-- ==== Sys2Proof/Tests/Slice0.lean ====
section
/-! SUPPORT. The tests: the smoke tests of WellFormed, decoding of words written out from the spec's encoding, one-step
tests whose expected values are those of 95_test_vectors.md and 96_test_vectors_codec.md, and for every statement with
hypotheses the witnesses that meet them. -/

namespace Sys2Proof.Tests

open Sys2Proof Sys2Proof.Machine

/-! ### Helpers -/

/-- The next state of an outcome. -/
def nextOf : Host.Outcome State Fault Refusal → Option State
  | .next s => some s
  | .fault _ => none
  | .refused _ => none

/-- The state after a command; the same state where there is none. -/
def after (i : Instr) (s : State) : State := (nextOf (exec i s)).getD s

/-- The response of a command as its status and `dout`. -/
def reply (i : Instr) (s : State) : Option (Status × Nat) :=
  (nextOf (exec i s)).bind fun t => t.out.map fun r => (r.st, r.dout.toNat)

/-- A state whose frame is the given bytes. -/
def holding (F : List Byte) (s : State) : State :=
  { s with len := F.length, buf := F.zipIdx.map fun p => (p.2, p.1) }

/-- A state of capacity 25 with `n` bytes in its frame. -/
def small (n : Nat) : State := holding (List.replicate n 0x55#8) (State.resetWith true false 25)

/-- The frame of vector V9. -/
def v9 : List Byte :=
  [0x01#8, 0x04#8, 0x14#8, 0x08#8, 0x9C#8, 0x00#8, 0xC8#8, 0x00#8, 0x00#8, 0x01#8, 0xC6#8, 0x00#8, 0x00#8, 0x27#8,
   0x10#8, 0x00#8, 0x00#8, 0x01#8, 0xF4#8, 0x00#8, 0x64#8, 0x00#8, 0x00#8, 0xD9#8, 0xD7#8]

/-- The second frame of vector V7: grossly inconsistent. -/
def v7bad : List Byte :=
  [0x01#8, 0x04#8, 0x14#8, 0x08#8, 0x98#8, 0x27#8, 0x10#8, 0x00#8, 0x00#8, 0x00#8, 0x0A#8, 0x00#8, 0x00#8, 0x00#8,
   0x00#8, 0x00#8, 0x00#8, 0x01#8, 0xF4#8, 0x00#8, 0x64#8, 0x00#8, 0x00#8, 0x25#8, 0x1F#8]

/-- The first frame of vector V11: zero power. -/
def v11 : List Byte :=
  [0x01#8, 0x04#8, 0x14#8, 0x08#8, 0xFC#8, 0x00#8, 0x00#8, 0x00#8, 0x00#8, 0x00#8, 0x00#8, 0x00#8, 0x00#8, 0x30#8,
   0x39#8, 0x00#8, 0x00#8, 0x01#8, 0xF4#8, 0x00#8, 0x00#8, 0x00#8, 0x00#8, 0x9A#8, 0x26#8]

/-- A validated frame in the buffer. -/
def validated (F : List Byte) (s : State) : State := { holding F s with crcOk := true }

/-- The state after the frame of V9 is validated and decoded. -/
def readV9 : State := { validated v9 State.reset with rValid := true, res := fieldsOf true v9 }

/-- The state after the zero-power frame is validated and decoded under the guard strap. -/
def readV11 : State :=
  { validated v11 (State.resetWith true true 256) with rValid := true, res := fieldsOf true v11 }

/-! ### WellFormed and Decode -/

theorem test_query_index_8_ill_formed : (Instr.qry 8#8).wellFormed = false := by decide
theorem test_query_index_7_well_formed : (Instr.qry 7#8).wellFormed = true := by decide
theorem test_selector_11_ill_formed : (Instr.rd 11#8).wellFormed = false := by decide
theorem test_selector_10_well_formed : (Instr.rd 10#8).wellFormed = true := by decide

/-- Every constructor's decoding, on words written out bit by bit, `op` before `arg` (rules R55 and R56). -/
theorem test_decode_crcInit : decode 0b0001_00000000#12 = .ok .crcInit := by decide
theorem test_decode_crcUpd : decode 0b0010_10100101#12 = .ok (.crcUpd 0xA5#8) := by decide
theorem test_decode_crcFin : decode 0b0011_00000000#12 = .ok .crcFin := by decide
theorem test_decode_tbl : decode 0b0100_10000001#12 = .ok (.tbl 0x81#8) := by decide
theorem test_decode_qry : decode 0b0101_00000111#12 = .ok (.qry 7#8) := by decide
theorem test_decode_frmClr : decode 0b0110_00000000#12 = .ok .frmClr := by decide
theorem test_decode_frmPush : decode 0b0111_10101011#12 = .ok (.frmPush 0xAB#8) := by decide
theorem test_decode_frmSfx : decode 0b1000_00000000#12 = .ok .frmSfx := by decide
theorem test_decode_frmVal : decode 0b1001_00000000#12 = .ok .frmVal := by decide
theorem test_decode_frmDec : decode 0b1010_00000000#12 = .ok .frmDec := by decide
theorem test_decode_rd : decode 0b1011_00001010#12 = .ok (.rd 10#8) := by decide

/-- The illegal words of vector V19, with the reason of rule R58 for each. -/
theorem test_decode_illegal :
    decode 0x0FF#12 = .error .reservedOpcode ∧ decode 0x1FF#12 = .error .nonzeroArg ∧
    decode 0x380#12 = .error .nonzeroArg ∧ decode 0x508#12 = .error .queryIndex ∧
    decode 0x601#12 = .error .nonzeroArg ∧ decode 0x810#12 = .error .nonzeroArg ∧
    decode 0x901#12 = .error .nonzeroArg ∧ decode 0xA01#12 = .error .nonzeroArg ∧
    decode 0xBFF#12 = .error .selector ∧ decode 0xFFF#12 = .error .reservedOpcode := by decide

/-- The bits above the 12 of the port are zero in a table word. -/
theorem test_table_word : decodeTableWord 16 0x7AB = some (.frmPush 0xAB#8) ∧ decodeTableWord 16 0x50F = none := by
  decide

/-- A presented word is the next one executed, as the first command after reset. -/
theorem test_presented_word_runs : nextOf (step (State.reset.withFetchWord 16 0x231)) =
    nextOf (exec (.crcUpd 0x31#8) State.reset) := by decide

/-- A comment, an operand in both forms, a selector by name, and the lines the assembler must reject (rule R60). -/
theorem test_assemble_lines :
    assembleLine "FRM.PUSH 0x9C ; a byte".toList = .ok [.frmPush 0x9C#8] ∧
    assembleLine "CRC.UPD 10".toList = .ok [.crcUpd 0x0A#8] ∧
    assembleLine "RD VOLT".toList = .ok [.rd 4#8] ∧
    assembleLine "QRY 8".toList = .error (.illegal .queryIndex) ∧
    assembleLine "CRC.FIN 1".toList = .error (.illegal .nonzeroArg) := by decide +kernel

/-- Pseudo-instructions in text (rule R61): the words of vector V1 steps 1 to 3 and 8, and of `RD.ALL`. -/
theorem test_assemble_pseudo :
    assemble ["CRC.MSG 0x01 0x04".toList] = .ok [0x100#12, 0x201#12, 0x204#12, 0x300#12] ∧
    assemble ["FRM.SEAL 1".toList, "RD.ALL".toList] =
      .ok [0x600#12, 0x701#12, 0x800#12, 0xB04#12, 0xB05#12, 0xB06#12, 0xB07#12, 0xB08#12, 0xB09#12, 0xB0A#12] := by
  decide +kernel
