-- ==== Sys2Proof/Laws/Message.lean ====
section
/-! SUPPORT. The cases of a supplied message (R56): what it decodes to and which bytes it reads. A proof about messages
takes these cases and unfolds no decoder. -/

namespace Sys2Proof.Machine

/-- A message's length and bytes, what they decode to, and the buffer reads they make. -/
inductive MessageCase : Byte → List Byte → Decoded → List Event → Prop where
  | empty (buf : List Byte) : MessageCase 0 buf (.error .empty) []
  | on (params : List Byte) : MessageCase 1 (0 :: params) (.instr .on) [.bufRead 0 0]
  | off (params : List Byte) : MessageCase 1 (1 :: params) (.instr .off) [.bufRead 0 1]
  | longOneByte (length op : Byte) (params : List Byte) (hop : op = 0 ∨ op = 1) (h : 2 ≤ length.toNat) :
      MessageCase length (op :: params) (.error .trailingBytes) [.bufRead 0 op]
  | shortSettings (length : Byte) (params : List Byte) (h1 : 1 ≤ length.toNat) (h : length.toNat < 3) :
      MessageCase length (2 :: params) (.error .missingParameters) [.bufRead 0 2]
  | longSettings (length : Byte) (params : List Byte) (h : 3 < length.toNat) :
      MessageCase length (2 :: params) (.error .trailingBytes) [.bufRead 0 2]
  | settings (c b : Byte) (more : List Byte) :
      MessageCase 3 (2 :: c :: b :: more) (.instr (.ledSettings (colorOperand c) (brightnessOperand b)))
        [.bufRead 0 2, .bufRead 1 c, .bufRead 2 b]
  | unknown (length op : Byte) (params : List Byte) (h1 : 1 ≤ length.toNat) (hop : 3 ≤ op.toNat) :
      MessageCase length (op :: params) (.error .invalidOpCode) [.bufRead 0 op]

/-- Only the opcode byte is read, but for a message of length 3 that begins with 0x02 (R37). -/
theorem fetchEvents_one {length op : Byte} {params : List Byte} (h0 : length.toNat ≠ 0)
    (hn : ¬(op = 2 ∧ length = 3)) : fetchEvents (.message length (op :: params)) = [.bufRead 0 op] := by
  have hz : length ≠ 0 := fun hz => h0 (by simp [hz])
  have hn' : ¬(some op = some Const.opLedSettings ∧ length = Const.lenLedSettings) := fun h =>
    hn ⟨Option.some.inj h.1, h.2⟩
  have ho : bufferOffsets length (op :: params) = [0] := by
    rw [bufferOffsets, if_neg hz]
    exact if_neg hn'
  simp [fetchEvents, State.bufferEvents, ho]

/-- Every supplied message is one of the cases. -/
theorem message_case {length : Byte} {buf : List Byte} (h : length.toNat ≤ buf.length) :
    MessageCase length buf (decode (.message length buf)) (fetchEvents (.message length buf)) := by
  by_cases h0 : length.toNat = 0
  · obtain rfl : length = 0 := BitVec.eq_of_toNat_eq h0
    have hd : decode (.message 0 buf) = .error .empty := decodeMessage_zero buf
    have hf : fetchEvents (.message 0 buf) = [] := by
      simp [fetchEvents, State.bufferEvents, bufferOffsets]
    rw [hd, hf]
    exact .empty buf
  cases buf with
  | nil => exact absurd (Nat.le_zero.mp h) h0
  | cons op params =>
    have hd : decode (.message length (op :: params)) = decodeOpcode length op params :=
      decodeMessage_cons h h0
    by_cases o0 : op = 0
    · subst o0
      rw [fetchEvents_one h0 (by simp), hd]
      by_cases l1 : length.toNat = 1
      · obtain rfl : length = 1 := BitVec.eq_of_toNat_eq l1
        exact .on params
      · have hl : Const.lenOn < length := by simp [Const.lenOn, BitVec.lt_def]; omega
        simpa [decodeOpcode, Const.opOn, hl] using .longOneByte length 0 params (.inl rfl) (by omega)
    by_cases o1 : op = 1
    · subst o1
      rw [fetchEvents_one h0 (by simp), hd]
      by_cases l1 : length.toNat = 1
      · obtain rfl : length = 1 := BitVec.eq_of_toNat_eq l1
        exact .off params
      · have hl : Const.lenOff < length := by simp [Const.lenOff, BitVec.lt_def]; omega
        simpa [decodeOpcode, Const.opOn, Const.opOff, hl] using
          .longOneByte length 1 params (.inr rfl) (by omega)
    by_cases o2 : op = 2
    · subst o2
      by_cases l3 : length.toNat = 3
      · obtain rfl : length = 3 := BitVec.eq_of_toNat_eq l3
        match params, h with
        | c :: b :: more, _ =>
          rw [hd]
          exact .settings c b more
        | [c], h => simp at h
        | [], h => simp at h
      · rw [fetchEvents_one h0 (fun hh => l3 (by rw [hh.2]; rfl)), hd]
        by_cases lt : length.toNat < 3
        · have hl : length < Const.lenLedSettings := by simp [Const.lenLedSettings, BitVec.lt_def]; omega
          simpa [decodeOpcode, Const.opOn, Const.opOff, Const.opLedSettings, hl] using
            .shortSettings length params (by omega) lt
        · have hl : ¬length < Const.lenLedSettings := by simp [Const.lenLedSettings, BitVec.lt_def]; omega
          have hg : Const.lenLedSettings < length := by simp [Const.lenLedSettings, BitVec.lt_def]; omega
          simpa [decodeOpcode, Const.opOn, Const.opOff, Const.opLedSettings, hl, hg] using
            .longSettings length params (by omega)
    · have h3 : 3 ≤ op.toNat := by
        have a0 : op.toNat ≠ 0 := fun h => o0 (BitVec.eq_of_toNat_eq h)
        have a1 : op.toNat ≠ 1 := fun h => o1 (BitVec.eq_of_toNat_eq h)
        have a2 : op.toNat ≠ 2 := fun h => o2 (BitVec.eq_of_toNat_eq h)
        omega
      have hu : decodeOpcode length op params = .error .invalidOpCode := by
        simp only [decodeOpcode, if_neg (show ¬op = Const.opOn from o0), if_neg (show ¬op = Const.opOff from o1),
          if_neg (show ¬op = Const.opLedSettings from o2)]
      rw [fetchEvents_one h0 (fun hh => o2 hh.1), hd, hu]
      exact .unknown length op params (by omega) h3

/-- The step of a supplied message, by its case: the reads, then the instruction's effect or the error (R100). -/
theorem step_of_message {s : State} {length : Byte} {buf : List Byte} {ms : List HostMove} {d : Decoded}
    {reads : List Event} (h : s.pending = .operation (.message length buf) :: ms)
    (hd : decode (.message length buf) = d) (hr : fetchEvents (.message length buf) = reads) :
    (∀ i, d = .instr i → step s = .next ((s.setPending ms).after
      { instrEffect i s.ledreg with events := reads ++ (instrEffect i s.ledreg).events })) ∧
    (∀ kind, d = .error kind → step s = .next ((s.setPending ms).after
      { ledreg := s.ledreg, events := reads ++ [.result (.error kind)], result := some (.error kind) })) := by
  constructor
  · intro i hi
    exact step_of_effect h (by simp [moveEffect, hd, hi, hr])
  · intro kind hk
    exact step_of_effect h (by simp [moveEffect, hd, hk, hr])

end Sys2Proof.Machine
end

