/-! PROOFS. Every instruction is one masked merge (R7), and what follows for two of them in a row (R89). -/

namespace Sys2Proof.Machine

open Sys2Proof.Claims

/-- Under a full mask nothing of the old value is left. -/
theorem merge_full (old v : Byte) : merge old 0xFF v = v := by
  refine byte_ext fun n h => merge_getLsbD_of_mask_true old 0xFF v n h ?_
  interval_cases n <;> rfl

/-- Two merges are one, under the union of their masks. -/
theorem merge_merge (old mask v mask' v' : Byte) :
    merge (merge old mask v) mask' v' = merge old (mask ||| mask') (merge v mask' v') := by
  refine byte_ext fun n h => ?_
  simp only [merge_getLsbD _ _ _ _ h, BitVec.getLsbD_or]
  cases mask.getLsbD n <;> cases mask'.getLsbD n <;> rfl

/-- Of two merges under one mask the later decides. -/
theorem merge_merge_same (old mask v v' : Byte) : merge (merge old mask v) mask v' = merge old mask v' := by
  refine byte_ext fun n h => ?_
  simp only [merge_getLsbD _ _ _ _ h]
  cases mask.getLsbD n <;> rfl

/-- Merges under disjoint masks commute. -/
theorem merge_comm_of_disjoint {mask mask' : Byte} (hdisjoint : mask &&& mask' = 0) (old v v' : Byte) :
    merge (merge old mask v) mask' v' = merge (merge old mask' v') mask v := by
  refine byte_ext fun n h => ?_
  have hbit : (mask.getLsbD n && mask'.getLsbD n) = false := by
    rw [← BitVec.getLsbD_and, hdisjoint]
    exact BitVec.getLsbD_zero
  simp only [merge_getLsbD _ _ _ _ h]
  cases hm : mask.getLsbD n with
  | false => rfl
  | true =>
    have hm' : mask'.getLsbD n = false := by simpa [hm] using hbit
    simp [hm']

/-- An instruction merges a value of its own into its field, whatever the register held. -/
theorem exists_instrEffect_eq_merge (i : Instr) :
    ∃ v, ∀ old, (instrEffect i old).ledreg = merge old (fieldMask i) v := by
  cases i with
  | clear | init => exact ⟨0, fun old => (merge_full old 0).symm⟩
  | ledSettings c b => exact ⟨_, fun old => merge_merge old Const.colorMask _ Const.brightnessMask _⟩
  | _ => exact ⟨_, fun _ => rfl⟩

/-- Settles O21: two instructions in a row are two merges in a row. -/
theorem fieldsAreIndependent : Obligations.FieldsAreIndependent := by
  intro i j s
  obtain ⟨v, hi⟩ := exists_instrEffect_eq_merge i
  obtain ⟨w, hj⟩ := exists_instrEffect_eq_merge j
  refine ⟨_, _, _, _, _, exec_eq i s, exec_eq j s, exec_eq j _, exec_eq i _, exec_eq i _, ?_⟩
  simp only [State.after_ledreg, hi, hj]
  refine ⟨fun hdisjoint => merge_comm_of_disjoint hdisjoint .., fun hsame => ?_, merge_merge_same ..⟩
  rw [hsame, merge_merge_same]

end Sys2Proof.Machine

/-! PROOFS. The setters in terms of the fields (R84 to R88). -/

namespace Sys2Proof.Machine

/-! The fields of an encoded triple are the triple (R88). -/

@[simp] theorem getState_encodeFields (x : BitVec 1) (c : BitVec 3) (b : BitVec 4) :
    getState (encodeFields x c b) = x := by
  refine BitVec.eq_of_getLsbD_eq fun n h => ?_
  rw [getState_eq, encodeFields_eq]
  interval_cases n
  simp

@[simp] theorem getColor_encodeFields (x : BitVec 1) (c : BitVec 3) (b : BitVec 4) :
    getColor (encodeFields x c b) = c := by
  refine BitVec.eq_of_getLsbD_eq fun n h => ?_
  rw [getColor_eq, encodeFields_eq]
  interval_cases n <;> simp

@[simp] theorem getBrightness_encodeFields (x : BitVec 1) (c : BitVec 3) (b : BitVec 4) :
    getBrightness (encodeFields x c b) = b := by
  refine BitVec.eq_of_getLsbD_eq fun n h => ?_
  rw [getBrightness_eq, encodeFields_eq]
  interval_cases n <;> simp [Const.brightnessWidth]

/-! A setter replaces its field and keeps the other two. -/

theorem stateMerged_eq_encodeFields (on : BitVec 1) (old : Byte) :
    stateMerged on old = encodeFields on (getColor old) (getBrightness old) := by
  refine byte_ext fun n h => ?_
  rw [stateMerged_eq, encodeFields_eq, getColor_eq, getBrightness_eq]
  interval_cases n <;> simp

theorem colorMerged_eq_encodeFields (bits old : Byte) :
    colorMerged bits old = encodeFields (getState old) (bits.setWidth 3) (getBrightness old) := by
  refine byte_ext fun n h => ?_
  rw [colorMerged_eq, encodeFields_eq, getState_eq, getBrightness_eq]
  interval_cases n <;> simp

theorem brightnessMerged_eq_encodeFields (value old : Byte) :
    brightnessMerged value old = encodeFields (getState old) (getColor old) (value.setWidth 4) := by
  refine byte_ext fun n h => ?_
  rw [brightnessMerged_eq, encodeFields_eq, getState_eq, getColor_eq]
  interval_cases n <;> simp

/-- LED_SETTINGS replaces both of its fields and keeps State (R104). -/
theorem instrEffect_ledSettings_eq_encodeFields (c : BitVec 3) (b : BitVec 4) (old : Byte) :
    (instrEffect (.ledSettings c b) old).ledreg = encodeFields (getState old) c b := by
  calc brightnessMerged (zext8 b) (colorMerged (zext8 c) old)
      = brightnessMerged (zext8 b) (encodeFields (getState old) c (getBrightness old)) := by
        rw [colorMerged_eq_encodeFields, BitVec.setWidth_setWidth_of_le c (by decide), BitVec.setWidth_eq]
    _ = encodeFields (getState old) c b := by
        rw [brightnessMerged_eq_encodeFields, getState_encodeFields, getColor_encodeFields,
          BitVec.setWidth_setWidth_of_le b (by decide), BitVec.setWidth_eq]

/-- Settles O20: each instruction's effect, in terms of the fields. -/
theorem settersInFieldTerms : Obligations.SettersInFieldTerms :=
  ⟨encodeFields_get,
    fun x c b => ⟨getState_encodeFields x c b, getColor_encodeFields x c b, getBrightness_encodeFields x c b⟩,
    fun s =>
    ⟨fun on => ⟨_, exec_eq _ s, stateMerged_eq_encodeFields on s.ledreg⟩,
      fun bits => ⟨_, exec_eq _ s, colorMerged_eq_encodeFields bits s.ledreg⟩,
      fun value => ⟨_, exec_eq _ s, brightnessMerged_eq_encodeFields value s.ledreg⟩,
      fun c b => ⟨_, exec_eq _ s, instrEffect_ledSettings_eq_encodeFields c b s.ledreg⟩⟩⟩

end Sys2Proof.Machine

/-! PROOFS. The setters and their wrappers, one by one (R72 to R83), and their wide operands (R90). -/

namespace Sys2Proof.Machine

open Sys2Proof.Claims

/-- SET_STATE replaces bit 0 by its operand (R74). -/
theorem exec_setState (on : StateBits) (s : State) :
    exec (.setState on) s = .next (afterSetter s ((s.ledreg &&& 0xFE) ||| zext8 on)) := by
  rw [exec_eq, ← stateMerged_eq]
  rfl

/-- SET_COLOR replaces bits 3:1 by the low three bits of its operand (R75). -/
theorem exec_setColor (bits : Byte) (s : State) :
    exec (.setColor bits) s = .next (afterSetter s ((s.ledreg &&& 0xF1) ||| ((bits &&& 0x07) <<< 1))) := by
  rw [exec_eq, ← colorMerged_eq]
  rfl

/-- SET_BRIGHTNESS replaces bits 7:4 by the low four bits of its operand (R76). -/
theorem exec_setBrightness (value : Byte) (s : State) :
    exec (.setBrightness value) s =
      .next (afterSetter s ((s.ledreg &&& 0x0F) ||| ((value &&& 0x0F) <<< 4))) := by
  rw [exec_eq, ← brightnessMerged_eq]
  rfl

/-- Settles O10: both have the effect of one write. -/
theorem clearAndInitWriteZero : Obligations.ClearAndInitWriteZero := fun s _ =>
  ⟨rfl, exec_eq .clear s, rfl, exec_eq .init s⟩

/-- Settles O11: one bit, zero-extended, is an operand that SET_STATE accepts. -/
theorem setStateReplacesBitZero : Obligations.SetStateReplacesBitZero := fun s on =>
  ⟨decodeSetState_zext8 on, exec_setState on s⟩

/-- Settles O12: every operand is accepted, and masked. -/
theorem setColorReplacesColor : Obligations.SetColorReplacesColor := fun s bits => ⟨rfl, exec_setColor bits s⟩

/-- Settles O13: every operand is accepted, and masked. -/
theorem setBrightnessReplacesBrightness : Obligations.SetBrightnessReplacesBrightness := fun s value =>
  ⟨rfl, exec_setBrightness value s⟩

/-- Settles O14: each wrapper's meaning is SET_STATE's at its constant. -/
theorem stateWrappersAreSetState : Obligations.StateWrappersAreSetState := fun s _ =>
  ⟨rfl, rfl, exec_setState 1 s, rfl, rfl, (exec_setState 0 s).trans (by simp)⟩

/-- Settles O15: each wrapper's meaning is SET_COLOR's at its constant. -/
theorem colorWrappersAreSetColor : Obligations.ColorWrappersAreSetColor := fun s _ =>
  ⟨rfl, rfl, exec_setColor 0x01 s, rfl, rfl, exec_setColor 0x02 s, rfl, rfl, exec_setColor 0x04 s⟩

/-- Settles O16: each wrapper's meaning is SET_BRIGHTNESS's at its constant. -/
theorem brightnessWrappersAreSetBrightness : Obligations.BrightnessWrappersAreSetBrightness := fun s _ =>
  ⟨rfl, rfl, (exec_setBrightness 0x00 s).trans (by simp), rfl, rfl, exec_setBrightness 0x0F s⟩

/-! Operands wider than the field (R90). -/

/-- A byte modulo a power of two is its low bits. -/
theorem ofNat_mod_two_pow (v : Byte) (w : Nat) : BitVec.ofNat 8 (v.toNat % 2 ^ w) = zext8 (v.setWidth w) :=
  BitVec.eq_of_toNat_eq (by simp)

theorem ofNat_mod_eight (v : Byte) : BitVec.ofNat 8 (v.toNat % 8) = v &&& 0x07 := by
  rw [← zext8_colorOperand, colorOperand_eq]
  exact ofNat_mod_two_pow v 3

theorem ofNat_mod_sixteen (v : Byte) : BitVec.ofNat 8 (v.toNat % 16) = v &&& 0x0F := by
  rw [← zext8_brightnessOperand, brightnessOperand_eq]
  exact ofNat_mod_two_pow v 4

/-- SET_COLOR leaves in Color the low bits of its operand. -/
theorem getColor_colorMerged (bits old : Byte) : getColor (colorMerged bits old) = bits.setWidth 3 := by
  rw [colorMerged_eq_encodeFields, getColor_encodeFields]

/-- SET_BRIGHTNESS leaves in Brightness the low bits of its operand. -/
theorem getBrightness_brightnessMerged (value old : Byte) :
    getBrightness (brightnessMerged value old) = value.setWidth 4 := by
  rw [brightnessMerged_eq_encodeFields, getBrightness_encodeFields]

/-- Settles O22: the operand modulo its field's size is the operand masked, which the setter does anyway. -/
theorem wideOperandsActModuloTheField : Obligations.WideOperandsActModuloTheField := by
  intro s v
  refine ⟨?_, ?_, _, _, exec_eq (.setColor 0x08) s, getColor_colorMerged 0x08 s.ledreg,
    exec_eq (.setBrightness 0x10) s, getBrightness_brightnessMerged 0x10 s.ledreg⟩
  · rw [exec_setColor, exec_setColor, ofNat_mod_eight, BitVec.and_assoc, BitVec.and_self]
  · rw [exec_setBrightness, exec_setBrightness, ofNat_mod_sixteen, BitVec.and_assoc, BitVec.and_self]

end Sys2Proof.Machine

/-! PROOFS. Which moves deliver a Result, and that LEDREG has no part in it (R101, R120). -/

namespace Sys2Proof.Machine

open Sys2Proof.Claims

/-- The instructions that end with Success are the messages (R70, R120). -/
theorem instrEffect_result (i : Instr) (old : Byte) :
    (instrEffect i old).result = if isMessage i then some .success else none := by
  cases i <;> rfl

theorem instrEffect_result_of_message {i : Instr} (h : isMessage i = true) (old : Byte) :
    (instrEffect i old).result = some .success := by
  rw [instrEffect_result, if_pos h]

@[simp] theorem results_fetchEvents (o : Operation) : results (fetchEvents o) = [] :=
  filterMap_fetchEvents (fun _ _ => rfl) o

/-- An instruction delivers the Result it leaves on RESULT, if any, and no other. -/
theorem instrEffect_results (i : Instr) (old : Byte) :
    results (instrEffect i old).events = (instrEffect i old).result.toList := by
  cases i <;> rfl

/-- The same for every move of the host. -/
theorem moveEffect_results {m : HostMove} {old : Byte} {e : Effect} (h : moveEffect m old = some e) :
    results e.events = e.result.toList := by
  cases m with
  | operation o =>
    cases hd : decode o with
    | instr i =>
      simp only [moveEffect, hd, Option.some.injEq] at h
      subst h
      simp [instrEffect_results]
    | error kind =>
      simp only [moveEffect, hd, Option.some.injEq] at h
      subst h
      simp
    | refused duty => simp [moveEffect, hd] at h
  | _ => cases h; rfl

/-- Whatever the register holds, a move that has an effect has one, with the same Result. -/
theorem exists_moveEffect_same_result {m : HostMove} {old : Byte} {e : Effect} (h : moveEffect m old = some e)
    (old' : Byte) : ∃ e', moveEffect m old' = some e' ∧ e'.result = e.result := by
  cases m with
  | operation o =>
    cases hd : decode o with
    | instr i =>
      obtain ⟨hresult, -⟩ := moveEffect_of_instr h hd
      refine ⟨_, by simp only [moveEffect, hd]; rfl, ?_⟩
      rw [hresult, instrEffect_result, instrEffect_result]
    | error kind =>
      obtain ⟨hresult, -⟩ := moveEffect_of_error h hd
      exact ⟨_, by simp only [moveEffect, hd]; rfl, hresult.symm⟩
    | refused duty => simp [moveEffect, hd] at h
  | _ => cases h; exact ⟨_, rfl, rfl⟩

/-- Two states with the same moves to come that have shown the same Results; their registers may differ. -/
structure SameResults (s s' : State) : Prop where
  pending : s'.pending = s.pending
  result : s'.result = s.result
  results : results s'.trace = results s.trace

/-- From two such states one step leads to two such states. -/
theorem SameResults.step {s s' t : State} (h : SameResults s s') (hstep : step s = .next t) :
    ∃ t', Machine.step s' = .next t' ∧ SameResults t t' := by
  rcases step_cases hstep with ⟨hnone, rfl⟩ | ⟨m, ms, e, hp, he, rfl⟩
  · exact ⟨s', step_of_no_move (h.pending.trans hnone), h⟩
  · obtain ⟨e', he', hresult⟩ := exists_moveEffect_same_result he s'.ledreg
    refine ⟨_, step_of_effect (h.pending.trans hp) he', rfl, hresult, ?_⟩
    simp [moveEffect_results he, moveEffect_results he', hresult, h.results]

Exercise goal: From the material above, gather all lines that include the string "masks" and copy them.

Written solution:
/-- Two merges are one, under the union of their masks. -/
/-- Merges under disjoint masks commute. -/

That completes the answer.